Террикон

Реймен
               

       Захарыча мучила бессонница, как часто бывает у пожилых людей, да к тому же одиноких. Разменяв шестой десяток,   год назад он схоронил жену, а дети с внуками жили   в соседней области.
       Уже  пять лет бывший забойщик шахты «Радуга», находился на заслуженном отдыхе.
       - Эхе-хе, - сказал  старик, после чего встал с кровати, сунул ноги в тапки,   и, прихватив с комода пачку «Беломора» со спичками, вышел, как был в майке и трусах, во двор своего дома.

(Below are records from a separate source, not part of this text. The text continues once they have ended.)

-- ==== Sys2Proof/Syntax.lean ====
section
/-! DEFINITION. The abstract syntax: one constructor per row of spec/opcode_table.json. Rule R3: the
"instructions" of the FCC are the twelve host commands (R82), with the reserved opcodes that raise
BadCommand (R83), and the descriptor words of the payload interpreter's program (R88, R90). -/

namespace Sys2Proof

/-- The fields of a descriptor head word below its tag, format DESC32 (R85). -/
structure Head where
  /-- bit 27: the field is the one "named for 'message length'" -/
  l : BitVec 1
  /-- bits 26:24, reserved -/
  rsv : BitVec 3
  /-- bits 23:16: declared size in bytes, or the number of range words -/
  size : BitVec 8
  /-- bits 15:0: name identifier -/
  name : Half
  deriving DecidableEq, Repr, Inhabited

/-- The fields of a range word below its tag, format RANGE32 (R90). -/
structure RangeFields where
  /-- bits 27:23, reserved -/
  rsvHi : BitVec 5
  /-- bits 22:20: end-bit -/
  stop : BitVec 3
  /-- bit 19, reserved -/
  rsvLo : BitVec 1
  /-- bits 18:16: start-bit -/
  start : BitVec 3
  /-- bits 15:0: sub-name identifier -/
  sub : Half
  deriving DecidableEq, Repr, Inhabited

/-- Every row of spec/opcode_table.json. Commands carry no fields: their operands are registers (R80). -/
inductive Instr where
  /-- CMD8 0x00 (R284) -/
  | nop
  /-- CMD8 0x01 (R110) -/
  | chksum
  /-- CMD8 0x02 (R125) -/
  | crc16
  /-- CMD8 0x03 (R130) -/
  | tblrd
  /-- CMD8 0x04 (R141) -/
  | bitx
  /-- CMD8 0x05 (R144) -/
  | bitc
  /-- CMD8 0x06 (R148) -/
  | dctl
  /-- CMD8 0x07 (R161) -/
  | interp
  /-- CMD8 0x08 (R205) -/
  | parsea
  /-- CMD8 0x09 (R220) -/
  | parseb
  /-- CMD8 0x0A (R232) -/
  | parsec
  /-- CMD8 0x0B (R261) -/
  | enca
  /-- CMD8 0x0C..0x0F, reserved (R83): `low` is the opcode's bits 1:0 -/
  | reserved0c (low : BitVec 2)
  /-- CMD8 0x10..0x1F, reserved (R83): `low` is the opcode's bits 3:0 -/
  | reserved10 (low : BitVec 4)
  /-- CMD8 0x20..0x3F, reserved (R83): `low` is the opcode's bits 4:0 -/
  | reserved20 (low : BitVec 5)
  /-- CMD8 0x40..0x7F, reserved (R83): `low` is the opcode's bits 5:0 -/
  | reserved40 (low : BitVec 6)
  /-- CMD8 0x80..0xFF, reserved (R83): `low` is the opcode's bits 6:0 -/
  | reserved80 (low : BitVec 7)
  /-- DESC32 tag 0, END (R166) -/
  | endList (h : Head)
  /-- DESC32 tag 1, fixed-binary (R168) -/
  | bin (h : Head)
  /-- DESC32 tag 2, bit-composite (R170) -/
  | bs (h : Head)
  /-- DESC32 tag 3, text (R172) -/
  | ascii (h : Head)
  /-- DESC32 tag 4, BCD-date (R174) -/
  | bcdDate (h : Head)
  /-- DESC32 tag 5, BCD (R175) -/
  | bcd (h : Head)
  /-- DESC32 tag 6, length-prefixed content (R176) -/
  | content (h : Head)
  /-- RANGE32, tag 7 (R90, R146) -/
  | range (r : RangeFields)
  /-- DESC32 tags 8..15, unrecognised (R167): `t` is the tag's low three bits -/
  | unknownTag (t : BitVec 3) (h : Head)
  deriving DecidableEq, Repr, Inhabited

end Sys2Proof
end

       Он его построил, вернувшись с войны, на городской окраине, звавшейся Сокологоровка. Та сбегала несколькими улицами к Лугани,  которая огибала рыжий  старый террикон. Местную достопримечательность.
       Когда-то он зачал город, в котором жил Захарыч.
       Пацаном, вместе с друзьями, тогда еще просто Ваня, часто забирался на плоскую верхушку, откуда обозревал  волнами уходящий к горизонту Донецкий кряж, голубые балки и извилистую ленту  реки. Терявшуюся меж полями.
       Ночь августа была непередаваемо хороша. Высоко в небе мигали звезды, в палисаднике  трещали сверчки, пахло ночной фиалкой.
       Усевшись на вкопанную у веранды лавку, Захарыч чиркнул спичкой, закурил и, выдув вверх струйку  дыма, предался размышлениям.
       Что сделано в этой жизни, что будет  потом. Старики, как известно, склонны к философии.
       Затем  из полумрака  нарисовалась тень, в ладонь  ткнулась  холодным носом голова.   
       - И ты не спишь, Мурза,-  погладил ее  старик. - Тоже думаешь?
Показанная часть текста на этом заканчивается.